- Easy to use
- Easy to distribute (give everyone a URL)
- No download required
- Support chat and document editing
Well I think I just found it... and it's called EtherPad. It's pretty ugly, but it does exactly what I asked for. People come in easily and just put their names in there.
Couple of notes:
- I've only used this for a small test. If you use it for anything bigger, please let me know.
- I think that a key ingredient is setting things up ahead of time so people will know what to do. Random notes may not be a great effect. It needs to be used with a purpose.
- Still it may be more interesting to get a collective set of notes and chat, especially with some structure. (More on this below.)
Google Spreadsheet handles real-time editing (using the cells as protectors) much better.
Also, I still don't understand why Google Docs don't have notifications of changes like Google Spreadsheet. That has to be one of the worst decisions they made on the product. But now I'm on a tangent.
Google Docs are much harder to share with other people. Trying to share it at a conference would be a lot harder. And people need to have a Google account.
Google Docs doesn't highlight who is doing what.

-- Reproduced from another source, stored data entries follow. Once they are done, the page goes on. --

-- ==== Sys2Proof/Laws/State.lean ====
section
/-! SUPPORT. What each named state update leaves in each field of the state: one lemma per field per update, so that no proof
unfolds a record update. -/

namespace Sys2Proof.Machine

/-! ### `respond` -/

@[simp] theorem respond_fb (v : Option Byte) (s : State) : (respond v s).fb = s.fb := rfl
@[simp] theorem respond_st (v : Option Byte) (s : State) : (respond v s).st = .idle := rfl
@[simp] theorem respond_pg (v : Option Byte) (s : State) : (respond v s).pg = s.pg := rfl
@[simp] theorem respond_col (v : Option Byte) (s : State) : (respond v s).col = s.col := rfl
@[simp] theorem respond_k (v : Option Byte) (s : State) : (respond v s).k = s.k := rfl
@[simp] theorem respond_txn (v : Option Byte) (s : State) : (respond v s).txn = s.txn := rfl
@[simp] theorem respond_commands (v : Option Byte) (s : State) : (respond v s).commands = s.commands := rfl
@[simp] theorem respond_answers (v : Option Byte) (s : State) : (respond v s).answers = s.answers := rfl
@[simp] theorem respond_answerIndex (v : Option Byte) (s : State) : (respond v s).answerIndex = s.answerIndex := rfl
@[simp] theorem respond_log (v : Option Byte) (s : State) : (respond v s).log = s.log := rfl
@[simp] theorem respond_events (v : Option Byte) (s : State) : (respond v s).events = s.events := rfl
@[simp] theorem respond_responses (v : Option Byte) (s : State) : (respond v s).responses = s.responses ++ [.ok v] := rfl
@[simp] theorem respond_boot (v : Option Byte) (s : State) : (respond v s).boot = s.boot := rfl
@[simp] theorem respond_disp (v : Option Byte) (s : State) : (respond v s).disp = s.disp := rfl
@[simp] theorem respond_freeIndex (v : Option Byte) (s : State) : (respond v s).freeIndex = s.freeIndex := rfl

/-! ### `raise` -/

@[simp] theorem raise_fb (e : ErrorKind) (s : State) : (raise e s).fb = s.fb := rfl
@[simp] theorem raise_st (e : ErrorKind) (s : State) : (raise e s).st = .idle := rfl
@[simp] theorem raise_pg (e : ErrorKind) (s : State) : (raise e s).pg = s.pg := rfl
@[simp] theorem raise_col (e : ErrorKind) (s : State) : (raise e s).col = s.col := rfl
@[simp] theorem raise_k (e : ErrorKind) (s : State) : (raise e s).k = s.k := rfl
@[simp] theorem raise_txn (e : ErrorKind) (s : State) : (raise e s).txn = s.txn := rfl
@[simp] theorem raise_commands (e : ErrorKind) (s : State) : (raise e s).commands = s.commands := rfl
@[simp] theorem raise_answers (e : ErrorKind) (s : State) : (raise e s).answers = s.answers := rfl
@[simp] theorem raise_answerIndex (e : ErrorKind) (s : State) : (raise e s).answerIndex = s.answerIndex := rfl
@[simp] theorem raise_log (e : ErrorKind) (s : State) : (raise e s).log = s.log := rfl
@[simp] theorem raise_events (e : ErrorKind) (s : State) : (raise e s).events = s.events := rfl
@[simp] theorem raise_responses (e : ErrorKind) (s : State) : (raise e s).responses = s.responses ++ [.error e] := rfl
@[simp] theorem raise_boot (e : ErrorKind) (s : State) : (raise e s).boot = s.boot := rfl
@[simp] theorem raise_disp (e : ErrorKind) (s : State) : (raise e s).disp = s.disp := rfl
@[simp] theorem raise_freeIndex (e : ErrorKind) (s : State) : (raise e s).freeIndex = s.freeIndex := rfl

/-! ### `txBegin` -/

@[simp] theorem txBegin_fb (s : State) : (txBegin s).fb = s.fb := rfl
@[simp] theorem txBegin_st (s : State) : (txBegin s).st = s.st := rfl
@[simp] theorem txBegin_pg (s : State) : (txBegin s).pg = s.pg := rfl
@[simp] theorem txBegin_col (s : State) : (txBegin s).col = s.col := rfl
@[simp] theorem txBegin_k (s : State) : (txBegin s).k = s.k := rfl
@[simp] theorem txBegin_txn (s : State) : (txBegin s).txn = [] := rfl
@[simp] theorem txBegin_commands (s : State) : (txBegin s).commands = s.commands := rfl
@[simp] theorem txBegin_answers (s : State) : (txBegin s).answers = s.answers := rfl
@[simp] theorem txBegin_answerIndex (s : State) : (txBegin s).answerIndex = s.answerIndex := rfl
@[simp] theorem txBegin_log (s : State) : (txBegin s).log = s.log := rfl
@[simp] theorem txBegin_events (s : State) : (txBegin s).events = s.events ++ [.txBegin] := rfl
@[simp] theorem txBegin_responses (s : State) : (txBegin s).responses = s.responses := rfl
@[simp] theorem txBegin_boot (s : State) : (txBegin s).boot = s.boot := rfl
@[simp] theorem txBegin_disp (s : State) : (txBegin s).disp = s.disp := rfl
@[simp] theorem txBegin_freeIndex (s : State) : (txBegin s).freeIndex = s.freeIndex := rfl

/-! ### `txWrite` -/

@[simp] theorem txWrite_fb (b : Byte) (s : State) : (txWrite b s).fb = s.fb := rfl
@[simp] theorem txWrite_st (b : Byte) (s : State) : (txWrite b s).st = s.st := rfl
@[simp] theorem txWrite_pg (b : Byte) (s : State) : (txWrite b s).pg = s.pg := rfl
@[simp] theorem txWrite_col (b : Byte) (s : State) : (txWrite b s).col = s.col := rfl
@[simp] theorem txWrite_k (b : Byte) (s : State) : (txWrite b s).k = s.k := rfl
@[simp] theorem txWrite_txn (b : Byte) (s : State) : (txWrite b s).txn = s.txn ++ [b] := rfl
@[simp] theorem txWrite_commands (b : Byte) (s : State) : (txWrite b s).commands = s.commands := rfl
@[simp] theorem txWrite_answers (b : Byte) (s : State) : (txWrite b s).answers = s.answers := rfl
@[simp] theorem txWrite_answerIndex (b : Byte) (s : State) : (txWrite b s).answerIndex = s.answerIndex := rfl
@[simp] theorem txWrite_log (b : Byte) (s : State) : (txWrite b s).log = s.log := rfl
@[simp] theorem txWrite_events (b : Byte) (s : State) : (txWrite b s).events = s.events ++ [.txWrite b Config.ackRequired] := rfl
@[simp] theorem txWrite_responses (b : Byte) (s : State) : (txWrite b s).responses = s.responses := rfl
@[simp] theorem txWrite_boot (b : Byte) (s : State) : (txWrite b s).boot = s.boot := rfl
@[simp] theorem txWrite_disp (b : Byte) (s : State) : (txWrite b s).disp = s.disp := rfl
@[simp] theorem txWrite_freeIndex (b : Byte) (s : State) : (txWrite b s).freeIndex = s.freeIndex := rfl

/-! ### `txEnd` -/

@[simp] theorem txEnd_fb (s : State) : (txEnd s).fb = s.fb := rfl
@[simp] theorem txEnd_st (s : State) : (txEnd s).st = s.st := rfl
@[simp] theorem txEnd_pg (s : State) : (txEnd s).pg = s.pg := rfl
@[simp] theorem txEnd_col (s : State) : (txEnd s).col = s.col := rfl
@[simp] theorem txEnd_k (s : State) : (txEnd s).k = s.k := rfl
@[simp] theorem txEnd_txn (s : State) : (txEnd s).txn = s.txn := rfl
@[simp] theorem txEnd_commands (s : State) : (txEnd s).commands = s.commands := rfl
@[simp] theorem txEnd_answers (s : State) : (txEnd s).answers = s.answers := rfl
@[simp] theorem txEnd_answerIndex (s : State) : (txEnd s).answerIndex = s.answerIndex := rfl
@[simp] theorem txEnd_log (s : State) : (txEnd s).log = s.log := rfl
@[simp] theorem txEnd_events (s : State) : (txEnd s).events = s.events ++ [.txEnd] := rfl
@[simp] theorem txEnd_responses (s : State) : (txEnd s).responses = s.responses := rfl
@[simp] theorem txEnd_boot (s : State) : (txEnd s).boot = s.boot := rfl
@[simp] theorem txEnd_disp (s : State) : (txEnd s).disp = s.disp := rfl
@[simp] theorem txEnd_freeIndex (s : State) : (txEnd s).freeIndex = s.freeIndex := rfl

/-! ### `txExec` -/

@[simp] theorem txExec_fb (s : State) : (txExec s).fb = s.fb := rfl
@[simp] theorem txExec_st (s : State) : (txExec s).st = s.st := rfl
@[simp] theorem txExec_pg (s : State) : (txExec s).pg = s.pg := rfl
@[simp] theorem txExec_col (s : State) : (txExec s).col = s.col := rfl
@[simp] theorem txExec_k (s : State) : (txExec s).k = s.k := rfl
@[simp] theorem txExec_txn (s : State) : (txExec s).txn = s.txn := rfl
@[simp] theorem txExec_commands (s : State) : (txExec s).commands = s.commands := rfl
@[simp] theorem txExec_answers (s : State) : (txExec s).answers = s.answers.tail := rfl
@[simp] theorem txExec_answerIndex (s : State) : (txExec s).answerIndex = if s.answers.isEmpty then s.answerIndex + 1 else s.answerIndex := rfl
@[simp] theorem txExec_log (s : State) : (txExec s).log = s.log ++ [⟨s.txn, nextAnswer s⟩] := rfl
@[simp] theorem txExec_events (s : State) : (txExec s).events = s.events ++ [.txExec s.txn Config.peripheralAddress Config.timeout (nextAnswer s)] := rfl
@[simp] theorem txExec_responses (s : State) : (txExec s).responses = s.responses := rfl
@[simp] theorem txExec_boot (s : State) : (txExec s).boot = s.boot := rfl
@[simp] theorem txExec_disp (s : State) : (txExec s).disp = s.disp := rfl
@[simp] theorem txExec_freeIndex (s : State) : (txExec s).freeIndex = s.freeIndex := rfl

/-! ### `displayLost` -/

@[simp] theorem displayLost_fb (cells : List (Nat × Nat)) (s : State) : (displayLost cells s).fb = s.fb := rfl
@[simp] theorem displayLost_st (cells : List (Nat × Nat)) (s : State) : (displayLost cells s).st = s.st := rfl
@[simp] theorem displayLost_pg (cells : List (Nat × Nat)) (s : State) : (displayLost cells s).pg = s.pg := rfl
@[simp] theorem displayLost_col (cells : List (Nat × Nat)) (s : State) : (displayLost cells s).col = s.col := rfl
@[simp] theorem displayLost_k (cells : List (Nat × Nat)) (s : State) : (displayLost cells s).k = s.k := rfl
@[simp] theorem displayLost_txn (cells : List (Nat × Nat)) (s : State) : (displayLost cells s).txn = s.txn := rfl
@[simp] theorem displayLost_commands (cells : List (Nat × Nat)) (s : State) : (displayLost cells s).commands = s.commands := rfl
@[simp] theorem displayLost_answers (cells : List (Nat × Nat)) (s : State) : (displayLost cells s).answers = s.answers := rfl
@[simp] theorem displayLost_answerIndex (cells : List (Nat × Nat)) (s : State) : (displayLost cells s).answerIndex = s.answerIndex := rfl
@[simp] theorem displayLost_log (cells : List (Nat × Nat)) (s : State) : (displayLost cells s).log = s.log := rfl
@[simp] theorem displayLost_events (cells : List (Nat × Nat)) (s : State) : (displayLost cells s).events = s.events := rfl
@[simp] theorem displayLost_responses (cells : List (Nat × Nat)) (s : State) : (displayLost cells s).responses = s.responses := rfl
@[simp] theorem displayLost_boot (cells : List (Nat × Nat)) (s : State) : (displayLost cells s).boot = s.boot := rfl
@[simp] theorem displayLost_disp (cells : List (Nat × Nat)) (s : State) : (displayLost cells s).disp = s.disp.writeAll
      (cells.map fun q => (cellIndex q.1 q.2, Config.freeDisplayCell s.freeIndex (cellIndex q.1 q.2))) := rfl
@[simp] theorem displayLost_freeIndex (cells : List (Nat × Nat)) (s : State) : (displayLost cells s).freeIndex = s.freeIndex + 1 := rfl

/-! ### `displayPage` -/

@[simp] theorem displayPage_fb (p : Nat) (bytes : List Byte) (s : State) : (displayPage p bytes s).fb = s.fb := rfl
@[simp] theorem displayPage_st (p : Nat) (bytes : List Byte) (s : State) : (displayPage p bytes s).st = s.st := rfl
@[simp] theorem displayPage_pg (p : Nat) (bytes : List Byte) (s : State) : (displayPage p bytes s).pg = s.pg := rfl
@[simp] theorem displayPage_col (p : Nat) (bytes : List Byte) (s : State) : (displayPage p bytes s).col = s.col := rfl
@[simp] theorem displayPage_k (p : Nat) (bytes : List Byte) (s : State) : (displayPage p bytes s).k = s.k := rfl
@[simp] theorem displayPage_txn (p : Nat) (bytes : List Byte) (s : State) : (displayPage p bytes s).txn = s.txn := rfl
@[simp] theorem displayPage_commands (p : Nat) (bytes : List Byte) (s : State) : (displayPage p bytes s).commands = s.commands := rfl
@[simp] theorem displayPage_answers (p : Nat) (bytes : List Byte) (s : State) : (displayPage p bytes s).answers = s.answers := rfl
@[simp] theorem displayPage_answerIndex (p : Nat) (bytes : List Byte) (s : State) : (displayPage p bytes s).answerIndex = s.answerIndex := rfl
@[simp] theorem displayPage_log (p : Nat) (bytes : List Byte) (s : State) : (displayPage p bytes s).log = s.log := rfl
@[simp] theorem displayPage_events (p : Nat) (bytes : List Byte) (s : State) : (displayPage p bytes s).events = s.events := rfl
@[simp] theorem displayPage_responses (p : Nat) (bytes : List Byte) (s : State) : (displayPage p bytes s).responses = s.responses := rfl
@[simp] theorem displayPage_boot (p : Nat) (bytes : List Byte) (s : State) : (displayPage p bytes s).boot = s.boot := rfl
@[simp] theorem displayPage_disp (p : Nat) (bytes : List Byte) (s : State) : (displayPage p bytes s).disp = s.disp.writeAll
      ((List.range Config.width).map fun c => (cellIndex p c, bytes.getD (4 + c) unlistedCell)) := rfl
@[simp] theorem displayPage_freeIndex (p : Nat) (bytes : List Byte) (s : State) : (displayPage p bytes s).freeIndex = s.freeIndex := rfl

In short, Google Docs isn't really made for real-time editing.
While I'm on the subject of real-time collaborative editing, I just had a fantastic experience via Robin Good where he used MindMeister to allow participants to collectively edit a Mind Map during a session at the Learning Trends.
This mind map started with just the first level nodes that represented the categories. He asked people to add to those and people started typing in all sorts of things. It was very interesting to see.
I still think the most powerful work example for this has been real-time collaborative editing of Google Spreadsheets that contain project status reports. You get the team online at the same time and you can all talk and edit to get the status updates, next steps assigned in a very short period of time. It's really a fantastic effect.
It's exciting to see real-time collaboration (something I worked on 15 years ago while I was a Ph.D. student) finally taking off in the real-world.